Remember that movie that was only famous for its beaver shot but not for actually being a good movie? Yeah, let's make another one of those.\ Well put, David Spade, well put. Spade was referring to the baffling decision to make a sequel to 1992's ""Basic Instinct,"" a trashy thriller scripted by notoriously-overpaid sleaze peddler Joe Eszterhas (""Showgirls,"" ""Jade"") and directed by Paul Verhoeven (""Starship Troopers,"" ""RoboCop,"" ""Total Recall"").
While nobody will ever mistake it for being a legitimately decent movie, ""Basic Instinct"" launched Sharon Stone's career, emerged as the most exploitative of Michael Douglas' pantheon of sexcapade cinema and was overall a fun, campy exercise in kitschy overkill. And yes, it still is most infamous for its interrogation scene in which Stone sultrily proves to a room full of detectives that she indeed prefers to go commando.
For some time, it seemed that a sequel would come along any day, but the project remained stalled in developmental hell with the occasional rumor that it was back on track. Now, 14 years later, we've got ""Basic Instinct 2: Risk Addiction,"" and although almost everyone expected it to be terrible, certainly no one predicted it would be this awful. This film is strenuously bad and a significant failure on every conceivable level; a pristine example of corporate profit-lust flying in the face of common sense, it is one of the most inept movies ever made.
Stone returns as Catherine Tramell, the seductive, promiscuous novelist whose potboilers always seem to parallel the murderous events that befall her acquaintances.
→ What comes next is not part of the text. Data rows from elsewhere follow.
@[simp] theorem acceptRecord_frame (r : EventRecord) :
    (s.acceptRecord r).pins = s.pins ∧ (s.acceptRecord r).sprs = s.sprs ∧ (s.acceptRecord r).txPool = s.txPool ∧
      (s.acceptRecord r).sched = s.sched ∧ (s.acceptRecord r).trunkTx = s.trunkTx ∧
      (s.acceptRecord r).reception = s.reception ∧ (s.acceptRecord r).link = s.link ∧
      (s.acceptRecord r).reasm = s.reasm ∧ (s.acceptRecord r).config = s.config ∧ (s.acceptRecord r).time = s.time ∧
      (s.acceptRecord r).freeCount = s.freeCount ∧ (s.acceptRecord r).pending = s.pending := by
  simp [acceptRecord]

@[simp] theorem offerEvent_frame (k : EventKind) (b : Subject) (n : Option Half) (d : Half) :
    (s.offerEvent k b n d).pins = s.pins ∧ (s.offerEvent k b n d).sprs = s.sprs ∧
      (s.offerEvent k b n d).txPool = s.txPool ∧ (s.offerEvent k b n d).sched = s.sched ∧
      (s.offerEvent k b n d).trunkTx = s.trunkTx ∧ (s.offerEvent k b n d).reception = s.reception ∧
      (s.offerEvent k b n d).link = s.link ∧ (s.offerEvent k b n d).reasm = s.reasm ∧
      (s.offerEvent k b n d).config = s.config ∧ (s.offerEvent k b n d).time = s.time ∧
      (s.offerEvent k b n d).freeCount = s.freeCount ∧ (s.offerEvent k b n d).pending = s.pending := by
  unfold offerEvent
  repeat' split
  all_goals simp

@[simp] theorem txClaimFailed_frame (b : Subject) (n : Nat) :
    (s.txClaimFailed b n).pins = s.pins ∧ (s.txClaimFailed b n).sprs = s.sprs ∧
      (s.txClaimFailed b n).sched = s.sched ∧ (s.txClaimFailed b n).trunkTx = s.trunkTx ∧
      (s.txClaimFailed b n).reception = s.reception ∧ (s.txClaimFailed b n).link = s.link ∧
      (s.txClaimFailed b n).reasm = s.reasm ∧ (s.txClaimFailed b n).config = s.config ∧
      (s.txClaimFailed b n).time = s.time ∧ (s.txClaimFailed b n).freeCount = s.freeCount ∧
      (s.txClaimFailed b n).pending = s.pending := by
  unfold txClaimFailed
  split <;> simp

@[simp] theorem rxClaimFailed_frame (l : Level) (h : Half) (n : Nat) :
    (s.rxClaimFailed l h n).pins = s.pins ∧ (s.rxClaimFailed l h n).sprs = s.sprs ∧
      (s.rxClaimFailed l h n).txPool = s.txPool ∧ (s.rxClaimFailed l h n).sched = s.sched ∧
      (s.rxClaimFailed l h n).trunkTx = s.trunkTx ∧ (s.rxClaimFailed l h n).reception = s.reception ∧
      (s.rxClaimFailed l h n).link = s.link ∧ (s.rxClaimFailed l h n).reasm = s.reasm ∧
      (s.rxClaimFailed l h n).config = s.config ∧ (s.rxClaimFailed l h n).time = s.time ∧
      (s.rxClaimFailed l h n).freeCount = s.freeCount ∧ (s.rxClaimFailed l h n).pending = s.pending := by
  unfold rxClaimFailed
  split <;> simp

/-! ### Credit reports and selection -/

@[simp] theorem reportLevel_frame (l : Level) :
    (s.reportLevel l).pins = s.pins ∧ (s.reportLevel l).sprs = s.sprs ∧ (s.reportLevel l).txPool = s.txPool ∧
      (s.reportLevel l).sched = s.sched ∧ (s.reportLevel l).trunkTx = s.trunkTx ∧
      (s.reportLevel l).reception = s.reception ∧ (s.reportLevel l).reasm = s.reasm ∧
      (s.reportLevel l).rxPool = s.rxPool ∧ (s.reportLevel l).egress = s.egress ∧
      (s.reportLevel l).config = s.config ∧ (s.reportLevel l).agent = s.agent ∧ (s.reportLevel l).events = s.events ∧
      (s.reportLevel l).counters = s.counters ∧ (s.reportLevel l).time = s.time ∧
      (s.reportLevel l).freeCount = s.freeCount ∧ (s.reportLevel l).pending = s.pending := by
  unfold reportLevel
  split <;> simp

@[simp] theorem reportMoved_frame (before : State) :
    (reportMoved before s).pins = s.pins ∧ (reportMoved before s).sprs = s.sprs ∧
      (reportMoved before s).txPool = s.txPool ∧ (reportMoved before s).sched = s.sched ∧
      (reportMoved before s).trunkTx = s.trunkTx ∧ (reportMoved before s).reception = s.reception ∧
      (reportMoved before s).reasm = s.reasm ∧ (reportMoved before s).rxPool = s.rxPool ∧
      (reportMoved before s).egress = s.egress ∧ (reportMoved before s).config = s.config ∧
      (reportMoved before s).agent = s.agent ∧ (reportMoved before s).events = s.events ∧
      (reportMoved before s).counters = s.counters ∧ (reportMoved before s).time = s.time ∧
      (reportMoved before s).freeCount = s.freeCount ∧ (reportMoved before s).pending = s.pending := by
  unfold reportMoved fourIndices
  simp only [List.foldl]
  repeat' split
  all_goals simp

@[simp] theorem placeSegment_frame (g : Segment) :
    (s.placeSegment g).pins = s.pins ∧ (s.placeSegment g).sprs = s.sprs ∧ (s.placeSegment g).txPool = s.txPool ∧
      (s.placeSegment g).sched = s.sched ∧ (s.placeSegment g).reception = s.reception ∧
      (s.placeSegment g).link = s.link ∧ (s.placeSegment g).reasm = s.reasm ∧ (s.placeSegment g).rxPool = s.rxPool ∧
      (s.placeSegment g).egress = s.egress ∧ (s.placeSegment g).config = s.config ∧
      (s.placeSegment g).agent = s.agent ∧ (s.placeSegment g).events = s.events ∧
      (s.placeSegment g).counters = s.counters ∧ (s.placeSegment g).time = s.time ∧
      (s.placeSegment g).freeCount = s.freeCount ∧ (s.placeSegment g).pending = s.pending := by
  simp [placeSegment]

@[simp] theorem selectControl_frame :
    (s.selectControl).pins = s.pins ∧ (s.selectControl).sprs = s.sprs ∧ (s.selectControl).txPool = s.txPool ∧
      (s.selectControl).sched = s.sched ∧ (s.selectControl).reception = s.reception ∧
      (s.selectControl).reasm = s.reasm ∧ (s.selectControl).rxPool = s.rxPool ∧ (s.selectControl).egress = s.egress ∧
      (s.selectControl).config = s.config ∧ (s.selectControl).agent = s.agent ∧ (s.selectControl).events = s.events ∧
      (s.selectControl).counters = s.counters ∧ (s.selectControl).time = s.time ∧
      (s.selectControl).freeCount = s.freeCount ∧ (s.selectControl).pending = s.pending := by
  simp [selectControl]

@[simp] theorem selectStart_frame (l : Level) (f : TxDescriptor) (rest : List TxDescriptor) :
    (s.selectStart l f rest).pins = s.pins ∧ (s.selectStart l f rest).sprs = s.sprs ∧
      (s.selectStart l f rest).txPool = s.txPool ∧ (s.selectStart l f rest).reception = s.reception ∧
      (s.selectStart l f rest).link = s.link ∧ (s.selectStart l f rest).reasm = s.reasm ∧
      (s.selectStart l f rest).rxPool = s.rxPool ∧ (s.selectStart l f rest).egress = s.egress ∧
      (s.selectStart l f rest).config = s.config ∧ (s.selectStart l f rest).agent = s.agent ∧
      (s.selectStart l f rest).events = s.events ∧ (s.selectStart l f rest).time = s.time ∧
      (s.selectStart l f rest).freeCount = s.freeCount ∧ (s.selectStart l f rest).pending = s.pending := by
  unfold selectStart
  dsimp only
  split <;> simp

@[simp] theorem selectWhole_frame (l : Level) (f : TxDescriptor) (rest : List TxDescriptor) :
    (s.selectWhole l f rest).pins = s.pins ∧ (s.selectWhole l f rest).sprs = s.sprs ∧
      (s.selectWhole l f rest).txPool = s.txPool ∧ (s.selectWhole l f rest).reception = s.reception ∧
      (s.selectWhole l f rest).link = s.link ∧ (s.selectWhole l f rest).reasm = s.reasm ∧
      (s.selectWhole l f rest).rxPool = s.rxPool ∧ (s.selectWhole l f rest).egress = s.egress ∧
      (s.selectWhole l f rest).config = s.config ∧ (s.selectWhole l f rest).agent = s.agent ∧
      (s.selectWhole l f rest).events = s.events ∧ (s.selectWhole l f rest).time = s.time ∧
      (s.selectWhole l f rest).freeCount = s.freeCount ∧ (s.selectWhole l f rest).pending = s.pending := by
  unfold selectWhole
  dsimp only
  split <;> simp

@[simp] theorem selectFirst_frame (l : Level) :
    (s.selectFirst l).pins = s.pins ∧ (s.selectFirst l).sprs = s.sprs ∧ (s.selectFirst l).txPool = s.txPool ∧
      (s.selectFirst l).reception = s.reception ∧ (s.selectFirst l).link = s.link ∧
      (s.selectFirst l).reasm = s.reasm ∧ (s.selectFirst l).rxPool = s.rxPool ∧ (s.selectFirst l).egress = s.egress ∧
      (s.selectFirst l).config = s.config ∧ (s.selectFirst l).agent = s.agent ∧ (s.selectFirst l).events = s.events ∧
      (s.selectFirst l).time = s.time ∧ (s.selectFirst l).freeCount = s.freeCount ∧
      (s.selectFirst l).pending = s.pending := by
  unfold selectFirst
  repeat' split
  all_goals simp

@[simp] theorem selectNext_frame (e : TxEntry) (below : List TxEntry) :
    (s.selectNext e below).pins = s.pins ∧ (s.selectNext e below).sprs = s.sprs ∧
      (s.selectNext e below).txPool = s.txPool ∧ (s.selectNext e below).reception = s.reception ∧
      (s.selectNext e below).link = s.link ∧ (s.selectNext e below).reasm = s.reasm ∧
      (s.selectNext e below).rxPool = s.rxPool ∧ (s.selectNext e below).egress = s.egress ∧
      (s.selectNext e below).config = s.config ∧ (s.selectNext e below).agent = s.agent ∧
      (s.selectNext e below).events = s.events ∧ (s.selectNext e below).counters = s.counters ∧
      (s.selectNext e below).time = s.time ∧ (s.selectNext e below).freeCount = s.freeCount ∧
      (s.selectNext e below).pending = s.pending := by
  simp [selectNext]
This time, she is being investigated for her dubious role in a car accident involving reckless speeding, a crotch massage and the mysterious, drug-related death of her footballer lover. Her avowed nemesis, crabby Scotland Yard detective Roy Washburn (David Thewlis), has her psychologically evaluated by Dr. Michael Glass (David Morrissey), a gravely professional shrink who diagnoses her with ""risk addiction,"" a simplified psychobabble definition that highlights the film's thematic concerns in a most painfully obvious way. Pretty soon, Tramell has set her sights on Glass and is seeing him for therapy, and unsurprisingly the bodies start to pile up yet again.
Aside from the energetic, appallingly-conceived opening scene, ""Basic Instinct 2"" is leaden and tedious. Compared with Verhoeven's shrewd, insidious B-movies or Eszterhas's go-for-broke sordidness, this film is boring, sluggish trash—a torpid mass of atrocious acting (even from members of its talented ensemble), poor screenwriting and embarrassing bouts of self-referential, cutesy attempts at humor.
""Basic Instinct"" was stupid but kind of sexy, as its bedroom misadventures were integral to the plot, but this stagnant update is curiously devoid of any semi-interesting carnal antics. Instead, Michael Caton-Jones (a director whose best film, ""Rob Roy,"" is still the poor man's ""Braveheart"") and his hack screenwriters opt to foist upon us endless scenes of supposedly enticing, titillating ... conversation. Try as she might, Stone can't sell howler lines like, ""Even Oedipus didn't see his mother coming,"" and expressionless counterpart Morrissey's stunning blandness doesn't help matters either. When it finally gets around to the sex, it's the kind of joyless pelvic thrusting you'd expect from something on late-night Skin-e-max, where it looks more like the guy is attempting to hump the girl's belly button.
While Stone comes across less as a slinking man-killer and more as a slutty teen trapped in the body of a gracefully aging (but still aging) grandmother, Morrissey reminds of Liam Neeson without a single vestige of charisma. Morrissey is so wooden he makes Steven Seagal look like Laurence Olivier, and for all of her dusty feminine wiles, Stone might as well be coming on to the wall. The film's stillborn drama is exacerbated by its super-glossy production design which, for all its shiny interiors and almost futuristic architecture, only serves to remind us more and more of the similar-looking ""Catwoman,"" Stone's last foray into Razzie-bait territory.
""Basic Instinct 2"" is a whopping misfire lacking any eroticism, purpose or curiosity as a piece of certifiable camp. Unless they wait another 14 years to make a sequel called ""Basic Instinct 3: Wanton Geriatric,"" in which Tramell beguiles the handsome-but-troubled orderly in her posh nursing home, ""Basic Instinct 2: Risk Addiction"" is Stone's most embarrassing hour.